[UPDATE – A statement from Amazon Web Services relating to Sony Pictures’ reported efforts to disrupt downloads of stolen data has been added to the end of this article.]
A red-faced Sony Pictures is now attempting to disrupt downloads of its stolen data by executing denial-of-service attacks on file-sharing sites where hackers have been posting the content, a report claims.

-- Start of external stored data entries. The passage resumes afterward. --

@[simp] theorem State.modIod_mem (s : State) (f : Iod → Iod) : (s.modIod f).mem = s.mem := rfl
@[simp] theorem State.modIod_cores (s : State) (f : Iod → Iod) : (s.modIod f).cores = s.cores := rfl
@[simp] theorem State.modIod_dies (s : State) (f : Iod → Iod) : (s.modIod f).dies = s.dies := rfl
@[simp] theorem State.modIod_parts (s : State) (f : Iod → Iod) : (s.modIod f).parts = s.parts := rfl
@[simp] theorem State.modIod_net (s : State) (f : Iod → Iod) : (s.modIod f).net = s.net := rfl
@[simp] theorem State.modIod_agenda (s : State) (f : Iod → Iod) : (s.modIod f).agenda = s.agenda := rfl
@[simp] theorem State.modIod_actor (s : State) (f : Iod → Iod) : (s.modIod f).actor = s.actor := rfl
@[simp] theorem State.modIod_fresh (s : State) (f : Iod → Iod) : (s.modIod f).fresh = s.fresh := rfl

@[simp] theorem State.modMem_cores (s : State) (f : Memory → Memory) : (s.modMem f).cores = s.cores := rfl
@[simp] theorem State.modMem_dies (s : State) (f : Memory → Memory) : (s.modMem f).dies = s.dies := rfl
@[simp] theorem State.modMem_parts (s : State) (f : Memory → Memory) : (s.modMem f).parts = s.parts := rfl
@[simp] theorem State.modMem_iod (s : State) (f : Memory → Memory) : (s.modMem f).iod = s.iod := rfl
@[simp] theorem State.modMem_net (s : State) (f : Memory → Memory) : (s.modMem f).net = s.net := rfl
@[simp] theorem State.modMem_agenda (s : State) (f : Memory → Memory) : (s.modMem f).agenda = s.agenda := rfl
@[simp] theorem State.modMem_actor (s : State) (f : Memory → Memory) : (s.modMem f).actor = s.actor := rfl
@[simp] theorem State.modMem_fresh (s : State) (f : Memory → Memory) : (s.modMem f).fresh = s.fresh := rfl

@[simp] theorem Ctx.setReg_p (c : Ctx) (i : Reg) (v : Word) : (c.setReg i v).p = c.p := by unfold Ctx.setReg; split <;> rfl
@[simp] theorem Ctx.setReg_pc (c : Ctx) (i : Reg) (v : Word) : (c.setReg i v).pc = c.pc := by unfold Ctx.setReg; split <;> rfl
@[simp] theorem Ctx.setReg_run (c : Ctx) (i : Reg) (v : Word) : (c.setReg i v).run = c.run := by unfold Ctx.setReg; split <;> rfl
@[simp] theorem Ctx.setReg_await (c : Ctx) (i : Reg) (v : Word) : (c.setReg i v).await = c.await := by unfold Ctx.setReg; split <;> rfl
@[simp] theorem Ctx.setReg_hold (c : Ctx) (i : Reg) (v : Word) : (c.setReg i v).hold = c.hold := by unfold Ctx.setReg; split <;> rfl
@[simp] theorem Ctx.setReg_priv (c : Ctx) (i : Reg) (v : Word) : (c.setReg i v).priv = c.priv := by unfold Ctx.setReg; split <;> rfl
@[simp] theorem Ctx.setReg_tr (c : Ctx) (i : Reg) (v : Word) : (c.setReg i v).tr = c.tr := by unfold Ctx.setReg; split <;> rfl
@[simp] theorem Ctx.setReg_frm (c : Ctx) (i : Reg) (v : Word) : (c.setReg i v).frm = c.frm := by unfold Ctx.setReg; split <;> rfl
@[simp] theorem Ctx.setReg_pfloor (c : Ctx) (i : Reg) (v : Word) : (c.setReg i v).pfloor = c.pfloor := by unfold Ctx.setReg; split <;> rfl
@[simp] theorem Ctx.setReg_resume (c : Ctx) (i : Reg) (v : Word) : (c.setReg i v).resume = c.resume := by unfold Ctx.setReg; split <;> rfl
@[simp] theorem Ctx.setReg_going (c : Ctx) (i : Reg) (v : Word) : (c.setReg i v).going = c.going := by unfold Ctx.setReg; split <;> rfl
@[simp] theorem Ctx.setReg_pre (c : Ctx) (i : Reg) (v : Word) : (c.setReg i v).pre = c.pre := by unfold Ctx.setReg; split <;> rfl
@[simp] theorem Ctx.setReg_stopping (c : Ctx) (i : Reg) (v : Word) : (c.setReg i v).stopping = c.stopping := by unfold Ctx.setReg; split <;> rfl
@[simp] theorem Ctx.setReg_ext (c : Ctx) (i : Reg) (v : Word) : (c.setReg i v).ext = c.ext := by unfold Ctx.setReg; split <;> rfl
@[simp] theorem Ctx.setReg_dict (c : Ctx) (i : Reg) (v : Word) : (c.setReg i v).dict = c.dict := by unfold Ctx.setReg; split <;> rfl
@[simp] theorem Ctx.setReg_rsv (c : Ctx) (i : Reg) (v : Word) : (c.setReg i v).rsv = c.rsv := by unfold Ctx.setReg; split <;> rfl
@[simp] theorem Ctx.setReg_bound (c : Ctx) (i : Reg) (v : Word) : (c.setReg i v).bound = c.bound := by unfold Ctx.setReg; split <;> rfl
@[simp] theorem Ctx.setReg_latch (c : Ctx) (i : Reg) (v : Word) : (c.setReg i v).latch = c.latch := by unfold Ctx.setReg; split <;> rfl
@[simp] theorem Ctx.setReg_region (c : Ctx) (i : Reg) (v : Word) : (c.setReg i v).region = c.region := by unfold Ctx.setReg; split <;> rfl
@[simp] theorem Ctx.setReg_switch (c : Ctx) (i : Reg) (v : Word) : (c.setReg i v).switch = c.switch := by unfold Ctx.setReg; split <;> rfl
@[simp] theorem Ctx.setReg_mx (c : Ctx) (i : Reg) (v : Word) : (c.setReg i v).mx = c.mx := by unfold Ctx.setReg; split <;> rfl

@[simp] theorem Ctx.setPred_x (c : Ctx) (i : Pred) (b : Bool) : (c.setPred i b).x = c.x := by unfold Ctx.setPred; split <;> rfl
@[simp] theorem Ctx.setPred_pc (c : Ctx) (i : Pred) (b : Bool) : (c.setPred i b).pc = c.pc := by unfold Ctx.setPred; split <;> rfl
@[simp] theorem Ctx.setPred_run (c : Ctx) (i : Pred) (b : Bool) : (c.setPred i b).run = c.run := by unfold Ctx.setPred; split <;> rfl
@[simp] theorem Ctx.setPred_await (c : Ctx) (i : Pred) (b : Bool) : (c.setPred i b).await = c.await := by unfold Ctx.setPred; split <;> rfl
@[simp] theorem Ctx.setPred_hold (c : Ctx) (i : Pred) (b : Bool) : (c.setPred i b).hold = c.hold := by unfold Ctx.setPred; split <;> rfl
@[simp] theorem Ctx.setPred_priv (c : Ctx) (i : Pred) (b : Bool) : (c.setPred i b).priv = c.priv := by unfold Ctx.setPred; split <;> rfl
@[simp] theorem Ctx.setPred_tr (c : Ctx) (i : Pred) (b : Bool) : (c.setPred i b).tr = c.tr := by unfold Ctx.setPred; split <;> rfl
@[simp] theorem Ctx.setPred_frm (c : Ctx) (i : Pred) (b : Bool) : (c.setPred i b).frm = c.frm := by unfold Ctx.setPred; split <;> rfl
@[simp] theorem Ctx.setPred_pfloor (c : Ctx) (i : Pred) (b : Bool) : (c.setPred i b).pfloor = c.pfloor := by unfold Ctx.setPred; split <;> rfl
@[simp] theorem Ctx.setPred_resume (c : Ctx) (i : Pred) (b : Bool) : (c.setPred i b).resume = c.resume := by unfold Ctx.setPred; split <;> rfl
@[simp] theorem Ctx.setPred_going (c : Ctx) (i : Pred) (b : Bool) : (c.setPred i b).going = c.going := by unfold Ctx.setPred; split <;> rfl
@[simp] theorem Ctx.setPred_pre (c : Ctx) (i : Pred) (b : Bool) : (c.setPred i b).pre = c.pre := by unfold Ctx.setPred; split <;> rfl
@[simp] theorem Ctx.setPred_stopping (c : Ctx) (i : Pred) (b : Bool) : (c.setPred i b).stopping = c.stopping := by unfold Ctx.setPred; split <;> rfl
@[simp] theorem Ctx.setPred_ext (c : Ctx) (i : Pred) (b : Bool) : (c.setPred i b).ext = c.ext := by unfold Ctx.setPred; split <;> rfl
@[simp] theorem Ctx.setPred_dict (c : Ctx) (i : Pred) (b : Bool) : (c.setPred i b).dict = c.dict := by unfold Ctx.setPred; split <;> rfl
@[simp] theorem Ctx.setPred_rsv (c : Ctx) (i : Pred) (b : Bool) : (c.setPred i b).rsv = c.rsv := by unfold Ctx.setPred; split <;> rfl
@[simp] theorem Ctx.setPred_bound (c : Ctx) (i : Pred) (b : Bool) : (c.setPred i b).bound = c.bound := by unfold Ctx.setPred; split <;> rfl
@[simp] theorem Ctx.setPred_latch (c : Ctx) (i : Pred) (b : Bool) : (c.setPred i b).latch = c.latch := by unfold Ctx.setPred; split <;> rfl
@[simp] theorem Ctx.setPred_region (c : Ctx) (i : Pred) (b : Bool) : (c.setPred i b).region = c.region := by unfold Ctx.setPred; split <;> rfl
@[simp] theorem Ctx.setPred_switch (c : Ctx) (i : Pred) (b : Bool) : (c.setPred i b).switch = c.switch := by unfold Ctx.setPred; split <;> rfl
@[simp] theorem Ctx.setPred_mx (c : Ctx) (i : Pred) (b : Bool) : (c.setPred i b).mx = c.mx := by unfold Ctx.setPred; split <;> rfl

@[simp] theorem CoreSt.setCtx_part (c : CoreSt) (n : Nat) (x : Ctx) : (c.setCtx n x).part = c.part := rfl
@[simp] theorem CoreSt.setCtx_cycBase (c : CoreSt) (n : Nat) (x : Ctx) : (c.setCtx n x).cycBase = c.cycBase := rfl
@[simp] theorem CoreSt.setCtx_seed (c : CoreSt) (n : Nat) (x : Ctx) : (c.setCtx n x).seed = c.seed := rfl
@[simp] theorem CoreSt.setCtx_drawn (c : CoreSt) (n : Nat) (x : Ctx) : (c.setCtx n x).drawn = c.drawn := rfl
@[simp] theorem CoreSt.setCtx_last (c : CoreSt) (n : Nat) (x : Ctx) : (c.setCtx n x).last = c.last := rfl
@[simp] theorem CoreSt.setCtx_local_ (c : CoreSt) (n : Nat) (x : Ctx) : (c.setCtx n x).local_ = c.local_ := rfl
@[simp] theorem CoreSt.setCtx_bad (c : CoreSt) (n : Nat) (x : Ctx) : (c.setCtx n x).bad = c.bad := rfl
@[simp] theorem CoreSt.setCtx_olds (c : CoreSt) (n : Nat) (x : Ctx) : (c.setCtx n x).olds = c.olds := rfl
@[simp] theorem CoreSt.setCtx_ab (c : CoreSt) (n : Nat) (x : Ctx) : (c.setCtx n x).ab = c.ab := rfl
@[simp] theorem CoreSt.setCtx_wb (c : CoreSt) (n : Nat) (x : Ctx) : (c.setCtx n x).wb = c.wb := rfl
@[simp] theorem CoreSt.setCtx_cb (c : CoreSt) (n : Nat) (x : Ctx) : (c.setCtx n x).cb = c.cb := rfl
@[simp] theorem CoreSt.setCtx_ts (c : CoreSt) (n : Nat) (x : Ctx) : (c.setCtx n x).ts = c.ts := rfl
@[simp] theorem CoreSt.setCtx_evq (c : CoreSt) (n : Nat) (x : Ctx) : (c.setCtx n x).evq = c.evq := rfl
@[simp] theorem CoreSt.setCtx_lost (c : CoreSt) (n : Nat) (x : Ctx) : (c.setCtx n x).lost = c.lost := rfl
@[simp] theorem CoreSt.setCtx_xlats (c : CoreSt) (n : Nat) (x : Ctx) : (c.setCtx n x).xlats = c.xlats := rfl
@[simp] theorem CoreSt.setCtx_fab (c : CoreSt) (n : Nat) (x : Ctx) : (c.setCtx n x).fab = c.fab := rfl
@[simp] theorem CoreSt.setCtx_port (c : CoreSt) (n : Nat) (x : Ctx) : (c.setCtx n x).port = c.port := rfl
@[simp] theorem CoreSt.setCtx_streams (c : CoreSt) (n : Nat) (x : Ctx) : (c.setCtx n x).streams = c.streams := rfl
@[simp] theorem CoreSt.setCtx_nextCmd (c : CoreSt) (n : Nat) (x : Ctx) : (c.setCtx n x).nextCmd = c.nextCmd := rfl
@[simp] theorem CoreSt.setCtx_mx (c : CoreSt) (n : Nat) (x : Ctx) : (c.setCtx n x).mx = c.mx := rfl
@[simp] theorem CoreSt.setCtx_tile (c : CoreSt) (n : Nat) (x : Ctx) : (c.setCtx n x).tile = c.tile := rfl
@[simp] theorem CoreSt.setCtx_shadows (c : CoreSt) (n : Nat) (x : Ctx) : (c.setCtx n x).shadows = c.shadows := rfl
@[simp] theorem CoreSt.setCtx_nextEng (c : CoreSt) (n : Nat) (x : Ctx) : (c.setCtx n x).nextEng = c.nextEng := rfl
@[simp] theorem CoreSt.setCtx_engines (c : CoreSt) (n : Nat) (x : Ctx) : (c.setCtx n x).engines = c.engines := rfl
@[simp] theorem CoreSt.setCtx_regs (c : CoreSt) (n : Nat) (x : Ctx) : (c.setCtx n x).regs = c.regs := rfl
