/-! The parts of an encoding. -/

theorem signOf_eq (f : Fmt) (neg : Bool) : signOf f neg = 2 ^ (f.bits - 1) * neg.toNat := by cases neg <;> simp [signOf]

/-- An encoding is its sign bit and the bits below it (06 R142). -/
theorem sign_add_magnitude {f : Fmt} {x : Nat} (wide : 0 < f.bits) (h : x < 2 ^ f.bits) :
    signOf f (x.testBit (f.bits - 1)) + x % 2 ^ (f.bits - 1) = x := by
  rw [signOf_eq, Nat.toNat_testBit, Nat.add_comm, ← Nat.mod_pow_succ, Nat.sub_add_cancel wide, Nat.mod_eq_of_lt h]

/-- What the limits of the formats have in common: without the sign, the encodings of no finite value are those above the largest finite one (06 R142). -/
structure Fmt.Sound (f : Fmt) : Prop where
  fields : f.man < f.bits
  infinity : f.top = true → f.inf = some ((2 ^ (f.bits - 1 - f.man) - 1) * 2 ^ f.man)
  largest : f.max + 1 =
    if f.top then (2 ^ (f.bits - 1 - f.man) - 1) * 2 ^ f.man else if f.bits = 8 then f.nan else 2 ^ (f.bits - 1)
  nanLast : f.top = false → f.bits = 8 → f.nan + 1 = 2 ^ (f.bits - 1)

/-- The limits of each format of R142 are sound. -/
theorem sound_of_format {f : Fmt} (h : f ∈ [fp64, fp32, fp16, bf16, e5m2, e4m3, e2m1]) : f.Sound := by
  simp only [List.mem_cons, List.not_mem_nil, or_false] at h
  rcases h with rfl | rfl | rfl | rfl | rfl | rfl | rfl <;> exact ⟨by decide, by decide, by decide, by decide⟩

/-- What an encoding of sign neg and magnitude y can stand for (06 R143). Finite values come with their bound, the largest finite magnitude. -/
inductive Stands (f : Fmt) (neg : Bool) (y : Nat) : Num → Prop
  | nan : Stands f neg y .nan
  | inf : f.top = true → y = (2 ^ (f.bits - 1 - f.man) - 1) * 2 ^ f.man → Stands f neg y (.inf neg)
  | zero : y = 0 → Stands f neg y (.zero neg)
  | subnormal : y < 2 ^ f.man → y ≤ f.max → Stands f neg y (.fin neg y (1 - (f.bias : Int) - f.man))
  | normal (e m : Nat) : e ≠ 0 → m < 2 ^ f.man → y = e * 2 ^ f.man + m → y ≤ f.max →
      Stands f neg y (.fin neg (2 ^ f.man + m) ((e : Int) - f.bias - f.man))

/-- A magnitude that is neither infinity nor NaN is at most the largest finite one. -/
theorem magnitude_le_max {f : Fmt} (sound : f.Sound) {y : Nat} (h : y < 2 ^ (f.bits - 1))
    (below : f.top = true → y / 2 ^ f.man ≠ 2 ^ (f.bits - 1 - f.man) - 1)
    (notNan : f.top = false → f.bits = 8 → y ≠ f.nan) : y ≤ f.max := by
  obtain ⟨fields, -, largest, nanLast⟩ := sound
  cases top : f.top
  case true =>
    have fits : y / 2 ^ f.man < 2 ^ (f.bits - 1 - f.man) := by
      rw [Nat.div_lt_iff_lt_mul (Nat.two_pow_pos _), ← Nat.pow_add, Nat.sub_add_cancel (by omega)]
      exact h
    have finite : y / 2 ^ f.man < 2 ^ (f.bits - 1 - f.man) - 1 := Nat.lt_of_le_of_ne (Nat.le_sub_one_of_lt fits) (below top)
    rw [Nat.div_lt_iff_lt_mul (Nat.two_pow_pos _)] at finite
    rw [if_pos top] at largest
    omega
  case false =>
    rw [if_neg (by simp [top])] at largest
    split at largest
    · next eight =>
      have last := nanLast top eight
      have other := notNan top eight
      omega
    · omega

/-- An encoding decodes to what it stands for (06 R143). -/
theorem decodeFp_stands {f : Fmt} (sound : f.Sound) (x : Nat) :
    Stands f (x.testBit (f.bits - 1)) (x % 2 ^ (f.bits - 1)) (decodeFp f x) := by
  have fits := Nat.mod_lt x (Nat.two_pow_pos (f.bits - 1))
  unfold decodeFp
  generalize x.testBit (f.bits - 1) = neg, x % 2 ^ (f.bits - 1) = y at fits ⊢
  have parts : y = y / 2 ^ f.man * 2 ^ f.man + y % 2 ^ f.man := (Nat.div_add_mod' _ _).symm
  have mantissa : y % 2 ^ f.man < 2 ^ f.man := Nat.mod_lt _ (Nat.two_pow_pos _)
  dsimp only
  split
  · next top =>
    simp only [Bool.and_eq_true, decide_eq_true_eq] at top
    split
    · next whole => exact .inf top.1 (by rw [← top.2]; omega)
    · exact .nan
  next notTop =>
  split
  · exact .nan
  next notNan =>
  have bounded : y ≤ f.max := magnitude_le_max sound fits (fun t e => notTop (by simp [t, e])) (fun t b n => notNan (by simp [t, b, n]))
  split
  · next low =>
    have same : y % 2 ^ f.man = y := by rw [low] at parts; omega
    rw [same] at mantissa ⊢
    split
    · next zero => exact .zero zero
    · exact .subnormal mantissa bounded
  · next high => exact .normal _ _ high mantissa parts bounded
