-- ==== Sys2Proof/Machine/State.lean ====
section
/-! DEFINITION. The state of the RC5 decoder core: the eight registers of spec/10_state.md R12 (`Block`),
beside the model's two interface lists: the events that wait and the events emitted (log entries 1
and 2). Here too are the output events (R29), the decoded frame (spec/41_bit_sampler.md R57), the
phases (R22) and the reasons a step can stop. -/

namespace Sys2Proof.Machine

/-- The output events (R29). -/
inductive OutEvent where
  /-- TIMER_START: the timing source restarts from zero phase. -/
  | timerStart
  /-- TIMER_STOP: the timing source stops and returns to idle. -/
  | timerStop
  /-- FRAME(address, command, toggle, repeat): one per frame; `rep` is true for the repeat verdict. -/
  | frame (address : Addr) (command : Cmd) (toggle : Bit) (rep : Bool)
  /-- DISPATCH(command): the decoded-command event, for the new verdict only. -/
  | dispatch (command : Cmd)
deriving DecidableEq, Repr

/-- The block's state S: exactly the registers of R12. -/
structure Block where
  /-- ACC, the BitAccumulator (R13). -/
  acc : Acc
  /-- CNT, the SampleCount (R14). -/
  cnt : Cnt
  /-- EDGE_EN, the Edge Detector's enable (R15). -/
  edgeEn : Bool
  /-- EDGE_PEND, the pending edge-notification flag (R16). -/
  edgePend : Bool
  /-- TMR_EN, the periodic sampler is running (R17). -/
  tmrEn : Bool
  /-- LAST_CMD, RepeatState.lastCommand (R18). -/
  lastCmd : Cmd
  /-- LAST_TOG, RepeatState.lastToggle (R19). -/
  lastTog : Bit
  /-- LAST_VALID, RepeatState holds an accepted frame (R20). -/
  lastValid : Bool
deriving DecidableEq, Repr

/-- R24: the value of every register after RESET and at power-on. -/
def Block.reset : Block where
  acc := 0
  cnt := 0
  edgeEn := true
  edgePend := false
  tmrEn := false
  lastCmd := 0
  lastTog := 0
  lastValid := false

/-- The phases of R22. The phase is computed (`Machine.phase`), not stored. -/
inductive Phase where
  | listen
  | sampling
  | full
  | anomalous
deriving DecidableEq, Repr

/-- The DecodedFrame triplet (R10, R57). -/
structure DecodedFrame where
  address : Addr
  command : Cmd
  toggle : Bit
deriving DecidableEq, Repr

/-- What one operation does to the block: the `Next(S', outs)` of spec/00_scope.md R9. -/
structure Effect where
  /-- S', the registers after the step. -/
  block : Block
  /-- `outs`, the step's output events in the order emitted. -/
  outs : List OutEvent
deriving DecidableEq, Repr

/-- The machine: the block, with the host's side of its interface as data. -/
structure State where
  /-- The block's registers (R12). -/
  block : Block
  /-- The event words delivered and not yet taken, oldest first (R27, spec/20_memory.md R35).
  The model's own field (DESIGN CHOICE, log entry 1). -/
  inputs : List EventWord
  /-- Every output event emitted so far, oldest first (R29, spec/42_repeat_suppression.md R67).
  The model's own field (DESIGN CHOICE, log entry 2). -/
  outputs : List OutEvent
deriving DecidableEq, Repr

/-- The machine right after the power-on RESET (R24, spec/70_reset_and_hazards.md R82): no event
waits and none was emitted (log entry 6). -/
def State.reset : State where
  block := Block.reset
  inputs := []
  outputs := []

/-- "There is no Fault outcome" (spec/00_scope.md R9; spec/60_exceptions.md R71): no constructor, raised
by nobody (log entry 5). -/
inductive Fault where
deriving DecidableEq, Repr

/-- Why a step is refused. -/
inductive Refusal where
  /-- Raised by `exec`'s arm of an instruction that has no meaning yet; no arm of this model raises it.
  Safe: it stops the run. -/
  | notModelled (mnemonic : String)
  /-- ReservedEvent(ev): raised by `step` for an event word that spec/30_encoding.md R43 reserves.
  Safe: a run that contains it satisfies no claim (log entry 4). -/
  | reservedEvent (ev : EventWord)
deriving DecidableEq, Repr

end Sys2Proof.Machine
end

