-- ==== Sys2Proof/Machine/BitSampler.lean ====
section
/-! DEFINITION. The Bit Sampler and frame extractor: the event TICK (spec/41_bit_sampler.md). -/

namespace Sys2Proof.Machine

/-- TICK.IGNORED (R55): a tick while the sampler is stopped. -/
def tickIgnored (b : Block) : Effect := unchanged b

/-- TICK.SAMPLE (R54): one bit into ACC, one more in CNT (modulo 16, R7). -/
def tickSample (level : Bit) (b : Block) : Effect where
  block := { b with acc := shiftIn level b.acc, cnt := b.cnt + 1 }
  outs := []

/-- TICK.FRAME (R56): TIMER_STOP, the sampler stopped and cleared, the Edge Detector re-enabled, and the
frame word ACC handed to SUPPRESS in the same step. The line is not read. -/
def tickFrame (b : Block) : Effect :=
  let verdict := suppress (decodeFrame b.acc) b
  { block := { verdict.block with
      tmrEn := false, cnt := 0, acc := 0, edgeEn := true, edgePend := false }
    outs := .timerStop :: verdict.outs }

/-- TICK routing (R53): exactly one of the three operations. -/
def tickEffect (level : Bit) (b : Block) : Effect :=
  if timerRun b = false then tickIgnored b
  else if samplesDone b = false then tickSample level b
  else tickFrame b

/-- The meaning of TICK(L) (R53 to R56, R63 to R65). -/
def execTick (level : Bit) (s : State) : Host.Outcome State Fault Refusal :=
  complete (tickEffect level s.block) s

end Sys2Proof.Machine
end

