-- ==== Sys2Proof/Machine/Core.lean ====
section
/-! DEFINITION. The machine behind the host's interface. -/

def Sys2Proof.core : Host.Core :=
  { State := Sys2Proof.Machine.State, Fault := Sys2Proof.Machine.Fault,
    Refusal := Sys2Proof.Machine.Refusal, step := Sys2Proof.Machine.step,
    reset := Sys2Proof.Machine.State.reset }
end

The movie studio, which is reeling from a recent security breach that saw masses of sensitive material stolen, is reportedly using data centers operated by Amazon Web Services (AWS) in Tokyo and Singapore to disrupt downloads of the content by slowing the data transfer to a crawl, people with knowledge of the matter told Re/code on Wednesday.
However, with so much of the data already in the public domain, Sony’s attempt at blocking the flow of information looks to have come too late to have any meaningful effect.
The hack, carried out by a group calling itself the Guardians of Peace, appears to be in retaliation for the movie studio’s backing of The Interview, a comedy about an attempt by the CIA to assassinate North Korean leader Kim Jong-un. The movie is slated for release on December 25.
Sony’s fightback comes as hackers on Wednesday posted online a fifth data dump containing more sensitive content, which has so far included unreleased movies, scripts of unreleased TV and movie productions, Social Security numbers for staff and celebrities, and most embarrassingly of all, masses of emails between top executives and others in the movie business, many of which have exposed not only feuds between movie makers but also forthright opinions on actors in the business.
For example, in one reported email exchange between Oscar-winning producer Scott Rudin and Sony Pictures co-chairman Amy Pascal, Rudin calls Angelina Jolie a “minimally talented spoiled brat,” while in another he describes Her and True Grit producer Megan Ellison as a “bipolar 28 year old lunatic.”
If nothing else, the exposed communications look certain to make for some highly awkward meetings in Tinseltown in the coming weeks and months.
The unfolding incident is a major embarrassment for the movie studio, with many incredulous at the fact that the company had so much sensitive material on servers hooked up to the Internet, with many of the files stored without password protection.
Although North Korea appears to be the obvious suspect in the case, the regime recently denied any involvement. The FBI, too, said that so far it has found no evidence to suggest that the country was behind the hack.
Statement from an AWS spokesperson on December 11:
“AWS employs a number of automated detection and mitigation techniques to prevent the misuse of our services. In cases where the misuse is not detected and stopped by the automated measures, we take manual action as soon as we become aware of any misuse. Our terms are clear about this. The activity being reported is not currently happening on AWS.”